HAVE you seen Red Tails yet? Me, neither. A few months ago, George Lucas – whom you know as the creator of Star Wars – was a part of a film that had tongues wagging about whether people should use the Fubu approach to films.

Fubu was a clothing label in the 1990s that was seen in just about every hip hop and R&B video from the US. The brand’s name was an acronym for For Us By Us – Fubu.

What does this have to do with Red Tails? Well, first, Red Tails is a feature-length film about the Tuskegee Airmen who were the first black aerial combat unit in World War II. Lucas wrote the film with some of the original airmen and it has taken 23 years to see the light of day.

Why? Apparently, Hollywood finds it extremely hard to fund a film about black people and have it star an all-black cast. Not everyone can be Tyler Perry. So Lucas spent his hard-earned cash to make the movie, which stars Cuba Gooding Jr, Tristan Wilds, Terrence Howard and Derek Luke.

Then – insert an air of suspense here – talk started to spread that if the film tanked it would be the fault of black people because they didn’t go out and support “their” film.

I don’t know if movie tickets in America show your race on them when you buy them but, hey, the film didn’t do all that great – even with Lucas at the helm.

Why do I bring this up?

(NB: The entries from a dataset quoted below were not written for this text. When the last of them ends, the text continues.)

/-- R153: the Room of group k renders its next slot. -/
def Device.renderSlot (m : Memories) (d : Device) (k : Nat) : Device :=
  if !d.rendering k then d
  else
    let d0 := d.beginRoom k
    match d0.nextRender k with
    | none => d
    | some (h, cs) =>
    let asks := d0.slotAsks cs h
    let r := d0.allocAll k asks
    match r.2 with
    | some a => r.1.contextWait k a
    | none =>
      let d1 := asks.foldl (fun (d : Device) a =>
        match d.findCtx a.bnd.page a.bnd.g0 a.stripe a.shift with
        | none => d
        | some x => Device.ctxAdvance m d x.id a.line a.ent (a.line + 1)) r.1
      let d2 := (Device.renderChans m d1 k cs h).markPrinting k h
      let n := (d2.room k).next
      let d3 := d2.setRoom k { d2.room k with next := Nat.max n (h + 1), begun := none }
      let whole := (d3.roomChans k).all (fun c => decide (h < (d3.chan c).rend))
      if h % 32 = 31 ∧ whole = true then Device.beginCkpt m d3 k h else d3

/-- R248: the unit that renders group k has a slot to render, with its contexts available. -/
def Device.slotReady (d : Device) (k : Nat) : Bool :=
  d.rendering k &&
    (let d0 := d.beginRoom k
     match d0.nextRender k with
     | none => false
     | some (h, cs) => (d0.allocAll k (d0.slotAsks cs h)).2.isNone)

/-- R248: a slot counts as begun from the first cycle in which it can be rendered until it is complete. -/
def Device.markBegun (d : Device) (k : Nat) : Device :=
  let r := d.room k
  match r.begun, d.slotReady k with
  | none, true => d.setRoom k { r with begun := some d.now }
  | some _, false => d.setRoom k { r with begun := none }
  | _, _ => d

/-- R133, R172: the page at the head of the queue has reached it: a page with START_KIND 0 or 1 once it is READY, one that
follows the page before it at once. -/
def Page.atHead (p : Page) : Bool := p.kind == 2 || p.state == .ready

/-- R172: pages that reach the head of the queue with a context need above 256 are DISCARDED, and the next is considered;
the first argument bounds how many. -/
def Device.dropOversize (d : Device) : Nat → Device
  | 0 => d
  | fuel + 1 =>
    match d.headPage with
    | none => d
    | some p =>
      let n := d.contextNeed p
      if p.atHead = false ∨ n ≤ 256 then d
      else ((d.discardPages [p]).raise Ev.ROOM_CONTEXTS_EXCEEDED 0xFF [.u 4 p.num, .u 0 n]).dropOversize fuel

/-- R79, R172: the page at the head of the queue binds, once the pages with too large a context need are gone. -/
def Device.bindHead (d0 : Device) : Device :=
  let d := d0.dropOversize d0.pages.queue.length
  match d.headPage with
  | none => d
  | some p =>
    let b := d.pageBind
    if b.mantel.bound.length = d.mantel.bound.length then b else b.setRegN Reg.LAST_CONTEXT_NEED (d.contextNeed p)

/-! ### Checks of rendering tables (R159 … R162) -/

/-- R159: a TONE_CURVE. -/
def toneVerify (l : List Nat) : Status :=
  if l.length ≠ 260 then .length
  else if crc32c (l.take 256) ≠ fieldAt l 256 4 then .check
  else if l.headD 0 ≠ 0 then .range
  else .ok

/-- R160: curve k of a GAIN_FAMILY as numbers. -/
def gainCurve (l : List Nat) (k : Nat) : List Nat := (List.range 256).map (fun y => fieldAt l (512 * k + 2 * y) 2)

/-- A list that never decreases. -/
def rising : List Nat → Bool
  | [] => true
  | [_] => true
  | a :: b :: t => decide (a ≤ b) && rising (b :: t)

/-- R160: a GAIN_FAMILY. -/
def gainVerify (l : List Nat) : Status :=
  let cs := (List.range 64).map (gainCurve l)
  if l.length ≠ 32772 then .length
  else if crc32c (l.take 32768) ≠ fieldAt l 32768 4 then .check
  else if cs.any (fun c => c.any (fun v => decide (4096 ≤ v))) then .reserved
  else if cs.any (fun c => !rising c || c.headD 0 != 0) then .range
  else if gainCurve l 32 ≠ (List.range 256).map (gainDefault 32) then .range
  else .ok

/-- R161: the thresholds of cell i. -/
def mxCell (l : List Nat) (i : Nat) : List Nat := (List.range 7).map (fun t => fieldAt l (16 + 14 * i + 2 * t) 2)

/-- R161: a MATRIX. -/
def matrixVerify (l : List Nat) : Status :=
  let n := mxWidth l * mxHeight l
  let lv := mxLevels l
  let cells := (List.range n).map (mxCell l)
  if l.length ≠ 20 + 14 * n then .length
  else if crc32c (l.take (16 + 14 * n)) ≠ fieldAt l (16 + 14 * n) 4 then .check
  else if (bytesAt l 8 8).any (fun b => b != 0) || cells.any (fun c => c.any (fun v => decide (4096 ≤ v))) then .reserved
  else if bytesAt l 0 3 ≠ [0x51, 0x4D, 1] ∨ lv < 1 ∨ 7 < lv ∨ mxWidth l < 1 ∨ 256 < mxWidth l ∨ mxHeight l < 1 ∨
      256 < mxHeight l then .range
  else if cells.any (fun c => c.headD 0 == 0 || !rising (c.take lv) || (c.drop lv).any (fun v => v != 0)) then .range
  else .ok

end Sys2Proof.Machine
end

Because the Fubu approach to film is not new.

Whether the “U” stands for white, black, Indian or any other race, there’s this idea that a film doesn’t have to be all that great but if it’s got over a certain percentage of one race in leading roles it must be supported with hard-earned cash, by any means necessary.

But Malcolm X didn’t die for this, so get your hand out of my pocket – a reference to a line yelled by a man in the crowd just before Malcolm X was assassinated.

The idea is so old that Black Entertainment Television has been doing it for yonks.

This year, the Top TV channel has been screening independent films that star a predominantly black cast, on Fridays and Sundays, with repeats during the week.

These films aren’t Oscar-worthy stuff – believe me – but there are some interesting ones.

They range from taped theatre productions, for which Perry is famous, to proper feature-length films that sometimes have R&B stars in the mix.

There was The Ideal Husband which starred Ginuwine – and if you’ve ever wondered why you don’t see Ginuwine on camera any more, the answer is in that film.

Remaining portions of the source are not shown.